*** Records shown Section Begins ***

-- ==== Sys2Proof/Word.lean ====
section
/-! DEFINITION. The word types of the WCE: the bit strings the spec shifts, masks or adds. Byte strings of any other
length are lists of bytes (00_scope.md R8); their operations stand in Machine/Bytes.lean. -/

namespace Sys2Proof

/-- A byte, an integer in [0, 255] (00_scope.md R8). -/
abbrev Byte := BitVec 8

/-- A register or bus word, 32 bits (00_scope.md R6: bus width). -/
abbrev Word := BitVec 32

/-- A Keccak lane, 64 bits (00_scope.md R13). -/
abbrev Lane := BitVec 64

/-- A 16-byte block as the integer `be(b)` of its bytes: bit 127 is the most significant bit of byte 0
(00_scope.md R8, R9; 42_ctr_ghash_gcm.md R211). -/
abbrev Block := BitVec 128

/-- The 25 lanes of a sponge state in lane-index order `x + 5*y` (10_state.md R37). -/
abbrev Lanes := Vector Lane 25

end Sys2Proof
end

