/-- Settles O28: the bytes of a rotated and of a substituted word, and each word of the expansion from those
before it. -/
theorem keyScheduleRecurrence : Obligations.KeyScheduleRecurrence := by
  refine ⟨fun w j hj =>
    ⟨wordByte_eq_extractLsb' w j, wordByte_rotWord w hj, wordByte_subWord w hj⟩, fun K hK => ?_⟩
  have hlen : (keyExpansion K).length = 4 * (K.length / 4 + 7) := keyExpansion_length K hK
  refine ⟨hlen, fun i hi => getD_keyExpansion_key K hi, fun k hk hn => ?_⟩
  exact getD_keyExpansion_later K (by omega) hk (by rwa [hlen])

/-! ### The commands with their checks passed -/

section
variable {s : State}

theorem keyLength_of_ready (h : Ready .aesKeyexp s) : s.arg 1 = 16 ∨ s.arg 1 = 24 ∨ s.arg 1 = 32 := by
  obtain ⟨hlen, -, -⟩ := h
  simpa [lengthsLegal, or_assoc] using hlen

theorem exec_aesKeyexp_of_ready (h : Ready .aesKeyexp s) :
    exec .aesKeyexp s = .next { s.succeeded with
      rk := tabulate 60 fun i => (keyExpansion (s.memRead (s.arg 0) (s.arg 1))).getD i 0
      aesnr := BitVec.ofNat 32 (roundsOf (s.arg 1)) } := by
  have hlen := keyLength_of_ready h
  obtain ⟨-, hbounds, -⟩ := h
  refine (congrArg (conclude s) (require_bind_of_true (decide_eq_true hlen))).trans ?_
  exact congrArg (conclude s) (requireRegions_bind_of_inBounds hbounds)

theorem exec_aesEnc_of_ready (h : Ready .aesEnc s) :
    exec .aesEnc s = .next ((s.memWrite (s.arg 1)
      (blockBytes (s.cipher (bytesBlock (s.memRead (s.arg 0) 16))))).complete .ok) := by
  obtain ⟨-, hbounds, hkey⟩ := h
  refine (congrArg (conclude s) (requireRegions_bind_of_inBounds hbounds)).trans ?_
  exact congrArg (conclude s) (require_bind_of_true (hkey rfl))

end

/-- Settles O27: the rule with its checks passed; the schedule has 4(Nr + 1) words, at most the 60 of RK. -/
theorem aesKeyexpResult : Obligations.AesKeyexpResult := by
  intro s h w nr
  have hcases := keyLength_of_ready h
  have hwlen : w.length = 4 * (nr + 1) := by
    rw [keyExpansion_length _ (by rwa [State.memRead_length]), State.memRead_length]
    rfl
  refine ⟨_, exec_aesKeyexp_of_ready h, rfl, ?_, hwlen, fun i _ => ?_, fun i hi => ?_⟩
  · rcases roundsOf_cases hcases with e | e | e <;> simp [State.keyValid, e]
  · exact tabulate_get 60 _ i i.isLt
  · refine (tabulate_get 60 _ i i.isLt).trans ?_
    exact List.getD_eq_default _ _ (hwlen.trans_le hi)

/-- Settles O29: the rule with its checks passed writes one block, 16 bytes. -/
theorem aesEncResult : Obligations.AesEncResult := fun s h =>
  ⟨_, exec_aesEnc_of_ready h, wroteOnly_memWrite s _ _ _ (blockBytes_length _)⟩

end Sys2Proof.Machine
end

section
/-! SUPPORT. The two checks of an AES-based command at once, and reading back a string written to the scratchpad
(60_exceptions.md R353; 20_memory.md R81, R82). -/

namespace Sys2Proof.Machine

/-- Steps 3 and 4 of 60_exceptions.md R353 when both pass. -/
theorem requireRegions_requireKey_bind {α : Type} {s : State} {rs : List Region} {k : Unit → Except ErrorCode α}
    (hbounds : rs.all s.inBounds = true) (hkey : s.keyValid = true) :
    (requireRegions s rs >>= fun _ => requireKey s >>= k) = k () :=
  (requireRegions_bind_of_inBounds hbounds).trans (require_bind_of_true hkey)

/-- Reading back a written string of a given length (20_memory.md R81, R82). -/
theorem State.memRead_memWrite_of_length (s : State) (off : Nat) {bs : List Byte} {n : Nat} (h : bs.length = n) :
    (s.memWrite off bs).memRead off n = bs :=
  h ▸ s.memRead_memWrite_same off bs

/-- A byte of a written string (20_memory.md R82). -/
theorem State.readByte_memWrite_inside (s : State) (off : Nat) {bs : List Byte} {k : Nat} (h : k < bs.length) :
    (s.memWrite off bs).readByte (off + k) = bs.getD k 0 := by
  rw [State.readByte_memWrite, if_pos (by omega), Nat.add_sub_cancel_left]

end Sys2Proof.Machine
end

section
/-! SUPPORT and the settlement of O31: the bytes of a block split between two of its words, and the counter
(42_ctr_ghash_gcm.md R210, R217). -/

namespace Sys2Proof.Machine

/-! ### The counter -/

/-- The last n of the m + n bytes of a number are those of its remainder, the bytes before them those of its quotient
(00_scope.md R9). -/
theorem beBytes_add (m n v : Nat) : beBytes (m + n) v = beBytes m (v / 256 ^ n) ++ beBytes n v := by
  induction n generalizing v with
  | zero => simp [beBytes]
  | succ n ih =>
    rw [← Nat.add_assoc, beBytes_succ, ih, beBytes_succ, Nat.div_div_eq_div_mul, ← pow_succ', List.append_assoc]
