-- ==== Sys2Proof/Syntax.lean ====
section
/-! DEFINITION. The commands of the KQ5120: everything that changes its state, one constructor for each row of the table of
operations and events, with the operands the row takes. Numbered resources are `Fin`s, so that no operand names a unit
the part does not have (R17). -/

namespace Sys2Proof

/-- A port controller, 0 to 127 (R17). -/
abbrev PortId := Fin 128
/-- A tenant instance of this device. -/
abbrev InstId := Fin 4096
/-- A flue. -/
abbrev FlueId := Fin 2048
/-- A work queue. -/
abbrev QueueId := Fin 8192
/-- A completion queue. -/
abbrev CqId := Fin 4096
/-- A thread of this device: 128 × hearth + 4 × engine + thread (Table 15-2). -/
abbrev ThrId := Fin 2048
/-- A hearth. -/
abbrev HearthId := Fin 16
/-- A Damper channel, and its slot. -/
abbrev SlotId := Fin 32
/-- A Sirfin link of this device. -/
abbrev LinkId := Fin 4
/-- A home-agent slice. -/
abbrev SliceId := Fin 2
/-- An island of Table 2-1. -/
abbrev IslandId := Fin 40
/-- A memory module. -/
abbrev ModId := Fin 2048
/-- A register number of a thread (R168). -/
abbrev Gpr := Fin 32
/-- A Hjelvon channel. -/
abbrev ChanId := Fin 32
/-- A device of the stack. -/
abbrev DevId := Fin 4

/-- Who makes an access to the Device Control Space (R26, R28). -/
inductive Master
  /-- An engine thread; its privilege is the thread's own. -/
  | thread (t : ThrId)
  /-- The sideband management bridge, at P1 (R28). -/
  | bridge
  /-- Hjelvon. -/
  | hjelvon
  /-- A host through the CXL.io BAR of an instance (R28). -/
  | host (i : InstId)
  /-- The device itself. -/
  | device
deriving DecidableEq, Repr

/-- What the partner's training sets show in Configuration (R48, R49): link numbers other than PAD, PAD, or PAD from a
partner that itself has bound MODULE. -/
inductive PartnerSets
  | linkNumbers
  | pad
  | padModule
deriving DecidableEq, Repr

/-- A module access that MEM_TMO_US limits: one the home issued, or a copy write of a migration (R132, R160). -/
inductive MemAccess
  | home (id : Nat)
  | copy (k : Fin 4096)
deriving DecidableEq, Repr

/-- What every ingress request carries beside its body: the partner's tag, the IDE stream it came on, the header as received. -/
structure IngressMeta where
  tag : Nat
  stream : Option (Fin 4) := none
  ro : Bool := false
  ido : Bool := false
  header : List Byte := []
deriving DecidableEq, Repr

/-- The CXL.mem requests of a host before the home classes them (R121): three reads by what they ask, a full-line MemWr whose SnpType is No-Op
or another, and a partial write. -/
inductive MemKind
  | rdS | rdA | rdCur
  | memWr (noOp : Bool)
  | wrPtl
deriving DecidableEq, Repr

/-- A request of a port's partner: a CXL.mem request to a composed logical device, which the HDM decoders of the port's vPPBs decode (R67, R436); a
CXL.mem or CXL.cache request to a module bound in passthrough; a CXL.io request to such a module (`posted`, memory read, or other); an access to the
BAR of an instance; a host's programming of an HDM decoder of the logical device at a vPPB, or its withdrawal (`ways` 0), with `pos` the device's place
among the ways; an error message of a module (1 ERR_FATAL, 0 ERR_NONFATAL), and a host's switching of the containment of the downstream port at a vPPB on
or off, or its release; lane margining by the partner (Table 3-4); a host's question for what the logical device at a vPPB reports (R67). The instance that passthrough traffic is counted in is the operand's. -/
inductive IngressReq
  | mem (hpa : Nat) (kind : MemKind) (data : List Byte) (mask : Nat) (poison keepS : Bool)
  | pt (vppb : Fin 64) (inst : InstId) (write : Bool) (hpa len : Nat) (data : List Byte)
  | io (vppb : Fin 64) (inst : InstId) (posted read : Bool) (addr len : Nat) (data : List Byte)
  | bar (inst : InstId) (write : Bool) (offset : Nat) (width : Nat) (data : Nat)
  | decoder (vppb : Fin 64) (k : Fin 4) (base size ways gran pos : Nat)
  | errMsg (fatal : Bool)
  | dpc (vppb : Fin 64) (enable release : Bool)
  | margin (lane : Fin 16) (timing : Bool) (offset : Nat)
  | report (vppb : Fin 64)
deriving DecidableEq, Repr

/-- What departs: the request a port's round robin serves, or the oldest request that waits for a home slice. -/
inductive Departure
  | port (c : PortId)
  | slice (sl : SliceId)
deriving DecidableEq, Repr

/-- A response, snoop or completion at a port: the answer to a request sent to that port, or a unit of an instance carried to another port, with its
Relaxed Ordering attribute. -/
inductive RspUnit
  | answer (id : Nat) (data : List Byte) (poison : Bool)
  | carry (dest : PortId) (inst : InstId) (cls : Fin 6) (ro : Bool) (data : List Byte)
deriving DecidableEq, Repr

/-- What a PBR flit carries: a request, or the response to the request of a tag. -/
inductive PbrUnit
  | request (inst : InstId) (read : Bool) (tag : Nat) (data : List Byte)
  | response (tag : Nat) (data : List Byte)
deriving DecidableEq, Repr

/-- Where an ECC error is met (R91): a spilled cell, corrected or not; the header store; an on-die cell. -/
inductive BufferError
  | spillCe | spillUe | header | cell
deriving DecidableEq, Repr

/-- The set the stack master takes: the first queued on this device, one that another member submits (its number there, expected epoch,
whether it is a control commit, and its entries: a placement-map entry or a register, its key and value), or, on a member, the
master's refusal of one of this device's sets. -/
inductive CommitSource
  | own
  | remote (d : DevId) (id : Nat) (expect : Option (Fin 4294967296)) (control : Bool) (entries : List (Bool × Nat × Nat)) (told : List (Nat × Nat))
  | refused (id : Nat) (status : Fin 256)
deriving DecidableEq, Repr

/-- What an application of a commit names: on a member, its own set's number when the commit is its own; and the pages whose switch the home member left
out because they were written since (R154). -/
structure AppliedSet where
  own : Option Nat
  stays : List Nat := []
deriving DecidableEq, Repr

/-- What the partner of a link that comes up asks for in negotiation: latency-optimised flits, L0p, and Unordered I/O, which is declined
(Table 3-4). -/
structure LinkUses where
  lopt : Bool
  l0p : Bool
  uio : Bool := false
deriving DecidableEq, Repr

/-- What a module shows in its authentication (R51): its certificate chain, and whether its proof is one of the chain's key. -/
structure ModuleProof where
  chain : List Byte
  proof : Bool
deriving DecidableEq, Repr
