-- ==== Sys2Proof/Machine/Regs.lean ====
section
/-! DEFINITION. The register file of the Device Control Space: the name of every register, the place of every register
(Table 1-7 and the register tables of each chapter), and every field with its bits, access code and reset value.
A field is named REGISTER_FIELD as the spec names the two; a bit that no field names is reserved and reads 0 (R8). -/

namespace Sys2Proof.Machine

/-- Access codes of Table 0-3 (RWS and W1C together: the VALID bit of Table 15-10). -/
inductive Acc | rw | ro | wo | w1c | w1s | rc | rws | rwe | rwt | rwsW1c
deriving DecidableEq, Repr

/-- How the Reset column gives a field its value: one number, the number of the unit (LEAD), the island kind of Table 2-1,
the straps, or the event directory of the bank (R406). -/
inductive RstKind | const | unit | islKind | strapDev | strapMaster | evt
deriving DecidableEq, Repr

/-- Every register of the Device Control Space, one name for all its numbered copies. -/
inductive RegName
  | ID_PART
  | ID_REV
  | ID_CONFIG
  | ID_STACK
  | ID_SERIAL
  | TB_NOW
  | TB_CFG
  | TB_ADJ
  | TB_STEP
  | TB_STATUS
  | AVS_CTRL
  | AVS_STATUS
  | PACE_MON
  | ISL_STATUS
  | PC_ROLE_CFG
  | PC_WIDTH_CFG
  | PC_LINK_CFG
  | PC_LINK_STATUS
  | PC_QUIESCE_CTRL
  | PC_QUIESCE_STATUS
  | PC_LOOP_CFG
  | PC_TAG_STATUS
  | PC_ERR_STATUS
  | BIND_CMD
  | BIND_ARG0
  | BIND_ARG1
  | BIND_STATUS
  | BIND_CFG
  | IW_BASE
  | IW_LIMIT
  | ILS_CFG
  | ILS_TGT
  | MOD_ENTRY
  | VPPB_ENTRY
  | PBR_ROUTE
  | PBR_STATUS
  | SW_CFG
  | SW_BUF_CFG
  | SW_TRK_CFG
  | SW_OVF_CFG
  | SW_AGE_CFG
  | SW_STATUS
  | SW_OVF_STATUS
  | SW_AGE_STATUS
  | SW_ERR_STATUS
  | MIR_CFG
  | MIR_MATCH
  | MIR_DEST
  | MIR_STATUS
  | EGQ_STATUS
  | MS_CFG
  | MS_STATUS
  | MTR_CFG
  | MTR_RATE
  | MTR_BURST
  | MTR_STATUS
  | INST_MS
  | INST_LAT
  | EQ_SHP
  | EQ_WRR
  | EQ_STATUS
  | EQ_LAT
  | HOME_CFG
  | HOME_TMO_CFG
  | HOME_ERR_STATUS
  | HOME_CNT
  | SF_PROBE_CTRL
  | SF_PROBE_DATA0
  | SF_PROBE_DATA1
  | MSC_CTRL
  | HOME_SLICE_STATUS
  | SF_STATUS
  | MSC_STATUS
  | PLC_CTRL
  | PLC_CFG
  | PLC_LIMIT
  | PLC_SYNC_CFG
  | PLC_HEAT_CFG
  | PLC_STATUS
  | PLC_EPOCH_STATUS
  | PLC_ERR_STATUS
  | PLC_CMD
  | PLC_CMD_ARG
  | PLC_CMD_STATUS
  | PLC_REQ_RING
  | PLC_REQ_IDX
  | PLC_LOG_CFG
  | PLC_LOG_IDX
  | PLC_PROBE_CTRL
  | PLC_PROBE_DATA0
  | PLC_PROBE_DATA1
  | PLC_SET
  | PLC_INST
  | PLC_MIG
  | HTH_CTRL
  | HTH_STATUS
  | HTH_LOAD_CMD
  | HTH_LOAD_SRC
  | HTH_LOAD_STATUS
  | ENG_CFG
  | TH_CTRL
  | TH_VEC
  | TH_STATUS
  | TH_PC
  | CMT_CFG
  | CMT_STATUS
  | STG_STATUS
  | FLU_ASSIGN
  | FLU_CFG
  | FLU_CTRL
  | FLU_STATUS
  | FLU_DOORBELL
  | FLU_DESC
  | FLU_SRC
  | FLU_DST
  | FLU_LEFT
  | FLU_ACC
  | FLU_RING_BASE
  | FLU_RING_IDX
  | FLU_RUN_RET
  | FLU_ERR
  | RQL_CFG
  | FLU_LAST_CMPL
  | CQ_BASE
  | CQ_CFG
  | CQ_IDX
  | WQ_CFG
  | WQ_RING
  | WQ_HEAD_ADDR
  | WQ_CTRL
  | WQ_DB
  | WQ_IDX
  | WQ_STATUS
  | WQ_ERR
  | INST_CMD
  | INST_ARG0
  | INST_ARG1
  | INST_STATUS
  | INST_POOL
  | INST_OVF
  | INST_DC_CFG
  | INST_USE
  | MBX_CFG
  | INST_ERR
  | MBX_DB
  | MBX_STATUS
  | MBX_NOTE_IDX
  | MBX_HCFG
  | PG_VIOL_ADDR
  | PG_VIOL_INFO
  | PG_VIOL_CNT
  | PG_LO
  | PG_HI
  | TG_CTRL
  | TG_VIOL_ADDR
  | TG_VIOL_INFO
  | TG_VIOL_CNT
  | TG_LO
  | TG_HI
  | FU_CTRL
  | FU_STATUS
  | FU_IRQ_CFG
  | FU_CMD
  | FU_CMD_ARG
  | FU_CMD_STATUS
  | FU_LOG_CFG
  | FU_LOG_IDX
  | FU_LOG_STATUS
  | FU_INJ
  | FU_FIRST
  | FU_FIRST5
  | FU_BACKSTOP0
  | FU_BACKSTOP1
  | FU_SRC
  | FU_SRC_CNT
  | STK_CTRL
  | STK_CFG
  | STK_STATUS
  | STK_TIME
  | STK_ERR
  | STK_CNT
  | STK_PEER
  | SRF_CFG
  | SRF_STATUS
  | SRF_PEER
  | SRF_CREDIT
  | SRF_CNT
  | SRF_ERR
  | DMP_GCFG
  | DMP_PFAIL_CFG
  | DMP_GSTATUS
  | DMP_GERR
  | DMP_CURVE
  | DMP_CFG
  | DMP_LIM
  | DMP_CTRL
  | DMP_STATUS
  | DMP_MEAS
  | DMP_CAP
  | DMP_ERR
  | HJ_STATUS
  | HJ_VERSION
  | HJ_BOOT_STATUS
  | HJ_ERR
  | HJ_DRBG_STATUS
  | HJ_GATE
  | HJ_CMD
  | HJ_ARG
  | HJ_RESP
  | HJ_RES
  | BR_CFG
  | BR_STATUS
  | BR_CNT
  | BR_ERR
  | BR_ALERT
  | BR_CMT
  | BR_CMT_STATUS
  | SMB_TX_CMD
  | SMB_RX_REL
  | SB_CFG
  | SB_STATUS
  | SB_EXP
  | SB_SLOT
  | PU_STATUS
  | PU_DIAG
  | PU_CFG
  | PU_CMD
  | PU_CMD_STATUS
  | PU_RAIL
  | PU_STAGE_US
  | CNT_CFG
  | CNT_SNAP
  | CNT_CTRL
  | CNT_STATUS
  | CNT_ERR
  | CHM_CFG
  | CHM_FILTER
  | CHM_RING
  | CHM_IDX
  | CHM_STAT
  | CSET_CFG
  | CSET_MAP
  | CSET_VAL
  | CNT_SEL
  | CNT_VAL
  | CNT_EVT
  | TALLY
  | RBC
deriving DecidableEq, Repr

*** Records shown Section Ends ***

*Problem statement*
Pull out all lines containing the word "DEFINITION" from the entries above.

*Reply to the task*
/-! DEFINITION. The word types of the WCE: the bit strings the spec shifts, masks or adds. Byte strings of any other
/-! DEFINITION. The commands of the KQ5120: everything that changes its state, one constructor for each row of the table of
/-! DEFINITION. The register file of the Device Control Space: the name of every register, the place of every register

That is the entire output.